START Extracted entries

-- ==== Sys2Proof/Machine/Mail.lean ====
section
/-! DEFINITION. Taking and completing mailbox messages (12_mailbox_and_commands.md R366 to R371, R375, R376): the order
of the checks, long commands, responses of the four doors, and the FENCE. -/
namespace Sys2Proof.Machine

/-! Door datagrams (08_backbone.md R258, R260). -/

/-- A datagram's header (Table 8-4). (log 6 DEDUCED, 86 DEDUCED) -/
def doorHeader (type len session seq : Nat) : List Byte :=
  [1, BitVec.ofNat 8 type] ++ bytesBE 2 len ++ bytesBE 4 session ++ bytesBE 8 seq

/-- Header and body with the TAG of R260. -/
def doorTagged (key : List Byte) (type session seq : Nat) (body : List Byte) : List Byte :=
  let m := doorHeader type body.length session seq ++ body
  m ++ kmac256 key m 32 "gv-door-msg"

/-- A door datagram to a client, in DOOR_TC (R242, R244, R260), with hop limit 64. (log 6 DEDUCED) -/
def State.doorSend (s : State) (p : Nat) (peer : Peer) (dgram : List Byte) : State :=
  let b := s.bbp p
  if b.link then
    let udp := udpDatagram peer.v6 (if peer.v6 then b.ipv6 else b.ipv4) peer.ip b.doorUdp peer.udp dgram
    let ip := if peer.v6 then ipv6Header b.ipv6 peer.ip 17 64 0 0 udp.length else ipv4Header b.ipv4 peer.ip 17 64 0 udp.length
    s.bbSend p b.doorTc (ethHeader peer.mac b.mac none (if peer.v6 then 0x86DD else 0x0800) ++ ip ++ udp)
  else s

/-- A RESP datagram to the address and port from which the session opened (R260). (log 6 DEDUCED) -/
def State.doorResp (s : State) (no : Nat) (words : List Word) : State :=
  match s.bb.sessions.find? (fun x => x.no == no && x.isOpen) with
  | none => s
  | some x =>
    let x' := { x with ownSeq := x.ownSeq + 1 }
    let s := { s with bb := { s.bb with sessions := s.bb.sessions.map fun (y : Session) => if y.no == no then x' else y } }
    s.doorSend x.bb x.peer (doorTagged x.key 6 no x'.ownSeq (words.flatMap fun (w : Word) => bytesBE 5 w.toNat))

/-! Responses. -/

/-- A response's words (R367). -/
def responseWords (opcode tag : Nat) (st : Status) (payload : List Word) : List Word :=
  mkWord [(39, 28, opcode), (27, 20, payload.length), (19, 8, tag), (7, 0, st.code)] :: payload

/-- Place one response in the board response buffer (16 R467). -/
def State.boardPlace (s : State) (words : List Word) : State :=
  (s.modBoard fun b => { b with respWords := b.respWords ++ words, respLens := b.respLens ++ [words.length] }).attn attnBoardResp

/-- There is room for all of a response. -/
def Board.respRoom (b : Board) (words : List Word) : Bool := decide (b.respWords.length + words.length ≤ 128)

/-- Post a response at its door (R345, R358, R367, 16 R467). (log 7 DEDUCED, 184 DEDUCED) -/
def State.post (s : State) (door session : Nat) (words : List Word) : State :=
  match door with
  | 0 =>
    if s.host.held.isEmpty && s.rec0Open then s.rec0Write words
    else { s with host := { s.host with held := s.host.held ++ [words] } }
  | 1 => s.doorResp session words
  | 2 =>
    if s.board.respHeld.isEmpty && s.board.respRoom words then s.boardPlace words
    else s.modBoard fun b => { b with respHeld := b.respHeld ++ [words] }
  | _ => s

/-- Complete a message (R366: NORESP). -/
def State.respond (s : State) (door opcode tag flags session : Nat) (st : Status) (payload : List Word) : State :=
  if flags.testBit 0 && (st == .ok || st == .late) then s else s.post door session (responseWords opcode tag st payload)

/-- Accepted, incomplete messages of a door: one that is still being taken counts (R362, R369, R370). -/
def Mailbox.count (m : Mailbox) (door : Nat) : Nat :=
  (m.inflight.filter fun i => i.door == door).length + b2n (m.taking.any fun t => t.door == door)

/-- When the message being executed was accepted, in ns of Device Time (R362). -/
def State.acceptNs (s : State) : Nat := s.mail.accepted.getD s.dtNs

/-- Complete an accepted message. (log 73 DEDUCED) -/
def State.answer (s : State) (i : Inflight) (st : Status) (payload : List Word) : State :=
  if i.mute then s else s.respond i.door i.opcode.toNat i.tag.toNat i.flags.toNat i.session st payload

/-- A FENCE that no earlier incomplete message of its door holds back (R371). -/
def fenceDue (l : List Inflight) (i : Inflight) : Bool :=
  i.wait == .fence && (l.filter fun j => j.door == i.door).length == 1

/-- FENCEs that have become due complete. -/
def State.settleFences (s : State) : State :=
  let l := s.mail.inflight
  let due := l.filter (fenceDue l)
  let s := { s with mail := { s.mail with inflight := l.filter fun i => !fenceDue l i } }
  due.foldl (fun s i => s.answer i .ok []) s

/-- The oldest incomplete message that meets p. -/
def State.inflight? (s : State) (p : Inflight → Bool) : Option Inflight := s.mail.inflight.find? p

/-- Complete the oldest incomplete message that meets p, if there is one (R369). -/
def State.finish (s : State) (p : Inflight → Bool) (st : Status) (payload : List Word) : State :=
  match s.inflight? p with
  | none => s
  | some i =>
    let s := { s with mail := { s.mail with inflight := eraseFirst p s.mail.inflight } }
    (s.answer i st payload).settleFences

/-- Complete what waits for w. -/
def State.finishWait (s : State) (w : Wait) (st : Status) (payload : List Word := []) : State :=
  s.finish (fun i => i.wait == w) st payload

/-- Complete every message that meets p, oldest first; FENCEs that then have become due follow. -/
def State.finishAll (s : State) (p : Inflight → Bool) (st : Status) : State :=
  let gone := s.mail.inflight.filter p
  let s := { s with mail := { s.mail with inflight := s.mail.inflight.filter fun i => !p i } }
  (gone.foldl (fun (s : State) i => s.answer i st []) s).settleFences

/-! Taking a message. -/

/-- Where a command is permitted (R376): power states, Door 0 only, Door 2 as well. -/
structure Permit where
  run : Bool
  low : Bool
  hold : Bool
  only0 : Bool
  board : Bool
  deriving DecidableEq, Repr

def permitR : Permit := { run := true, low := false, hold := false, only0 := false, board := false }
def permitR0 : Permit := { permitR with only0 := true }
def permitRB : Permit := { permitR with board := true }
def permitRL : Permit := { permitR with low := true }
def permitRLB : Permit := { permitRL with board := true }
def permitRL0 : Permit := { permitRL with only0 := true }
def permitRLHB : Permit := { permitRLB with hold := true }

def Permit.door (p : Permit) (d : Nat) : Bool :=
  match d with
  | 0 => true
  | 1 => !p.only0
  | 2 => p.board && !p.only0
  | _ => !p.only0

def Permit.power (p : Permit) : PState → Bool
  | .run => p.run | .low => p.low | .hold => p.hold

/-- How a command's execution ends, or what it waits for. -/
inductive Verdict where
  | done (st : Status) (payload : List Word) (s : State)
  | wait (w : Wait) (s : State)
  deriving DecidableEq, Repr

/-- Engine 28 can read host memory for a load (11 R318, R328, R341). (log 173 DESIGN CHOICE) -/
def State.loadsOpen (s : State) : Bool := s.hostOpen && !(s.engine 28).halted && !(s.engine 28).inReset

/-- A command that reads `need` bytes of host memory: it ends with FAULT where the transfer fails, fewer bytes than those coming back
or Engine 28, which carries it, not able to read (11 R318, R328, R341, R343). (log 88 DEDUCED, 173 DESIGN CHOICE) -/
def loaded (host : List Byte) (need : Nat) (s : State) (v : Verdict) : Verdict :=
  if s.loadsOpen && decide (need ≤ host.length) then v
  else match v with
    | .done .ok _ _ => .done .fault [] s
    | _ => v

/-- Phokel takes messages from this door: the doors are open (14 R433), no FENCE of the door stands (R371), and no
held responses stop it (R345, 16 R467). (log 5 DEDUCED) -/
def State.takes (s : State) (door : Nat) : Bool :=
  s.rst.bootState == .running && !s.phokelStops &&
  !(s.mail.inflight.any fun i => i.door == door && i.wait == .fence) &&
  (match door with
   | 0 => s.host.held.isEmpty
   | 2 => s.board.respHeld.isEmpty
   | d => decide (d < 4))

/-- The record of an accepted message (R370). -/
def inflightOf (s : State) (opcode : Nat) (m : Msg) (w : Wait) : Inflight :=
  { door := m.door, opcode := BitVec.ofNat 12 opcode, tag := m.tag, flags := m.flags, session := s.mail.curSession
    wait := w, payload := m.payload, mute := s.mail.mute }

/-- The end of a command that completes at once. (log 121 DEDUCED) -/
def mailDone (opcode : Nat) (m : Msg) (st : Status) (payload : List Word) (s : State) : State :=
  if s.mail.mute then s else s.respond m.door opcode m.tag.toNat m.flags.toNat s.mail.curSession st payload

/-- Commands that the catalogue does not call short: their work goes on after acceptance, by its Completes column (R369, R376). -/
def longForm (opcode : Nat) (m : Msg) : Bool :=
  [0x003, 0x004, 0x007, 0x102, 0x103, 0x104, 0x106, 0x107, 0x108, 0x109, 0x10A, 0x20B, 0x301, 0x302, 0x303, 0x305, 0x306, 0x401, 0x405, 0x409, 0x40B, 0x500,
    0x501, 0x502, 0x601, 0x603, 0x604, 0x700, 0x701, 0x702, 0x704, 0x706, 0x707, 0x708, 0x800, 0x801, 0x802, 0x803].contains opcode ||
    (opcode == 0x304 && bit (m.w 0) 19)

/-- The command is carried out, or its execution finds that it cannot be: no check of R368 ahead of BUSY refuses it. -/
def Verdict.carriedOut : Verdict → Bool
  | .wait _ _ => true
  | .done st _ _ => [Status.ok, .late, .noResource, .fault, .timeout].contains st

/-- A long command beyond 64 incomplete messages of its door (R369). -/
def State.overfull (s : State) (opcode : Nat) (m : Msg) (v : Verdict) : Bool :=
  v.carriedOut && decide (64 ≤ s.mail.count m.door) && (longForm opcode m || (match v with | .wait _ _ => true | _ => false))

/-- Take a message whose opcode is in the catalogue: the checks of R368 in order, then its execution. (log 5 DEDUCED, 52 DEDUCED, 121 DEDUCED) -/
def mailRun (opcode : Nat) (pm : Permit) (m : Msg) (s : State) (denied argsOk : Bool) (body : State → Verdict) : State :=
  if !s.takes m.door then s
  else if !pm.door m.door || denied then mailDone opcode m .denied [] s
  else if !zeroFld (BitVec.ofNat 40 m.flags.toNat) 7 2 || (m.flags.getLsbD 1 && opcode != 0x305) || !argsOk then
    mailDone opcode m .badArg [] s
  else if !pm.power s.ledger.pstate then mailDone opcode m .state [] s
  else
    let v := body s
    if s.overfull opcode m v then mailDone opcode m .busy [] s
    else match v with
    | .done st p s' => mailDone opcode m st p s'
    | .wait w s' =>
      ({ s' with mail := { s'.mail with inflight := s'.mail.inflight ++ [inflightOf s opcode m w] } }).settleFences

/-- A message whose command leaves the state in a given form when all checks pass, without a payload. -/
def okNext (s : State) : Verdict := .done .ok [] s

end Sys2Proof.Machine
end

END Extracted entries

▸ **Exercise**
Above are the records; copy exactly the lines from the line with "hold : Bool" through the line with "def permitRL : Permit", both included.

▸ **Task solution**
  hold : Bool
  only0 : Bool
  board : Bool
  deriving DecidableEq, Repr

def permitR : Permit := { run := true, low := false, hold := false, only0 := false, board := false }
def permitR0 : Permit := { permitR with only0 := true }
def permitRB : Permit := { permitR with board := true }
def permitRL : Permit := { permitR with low := true }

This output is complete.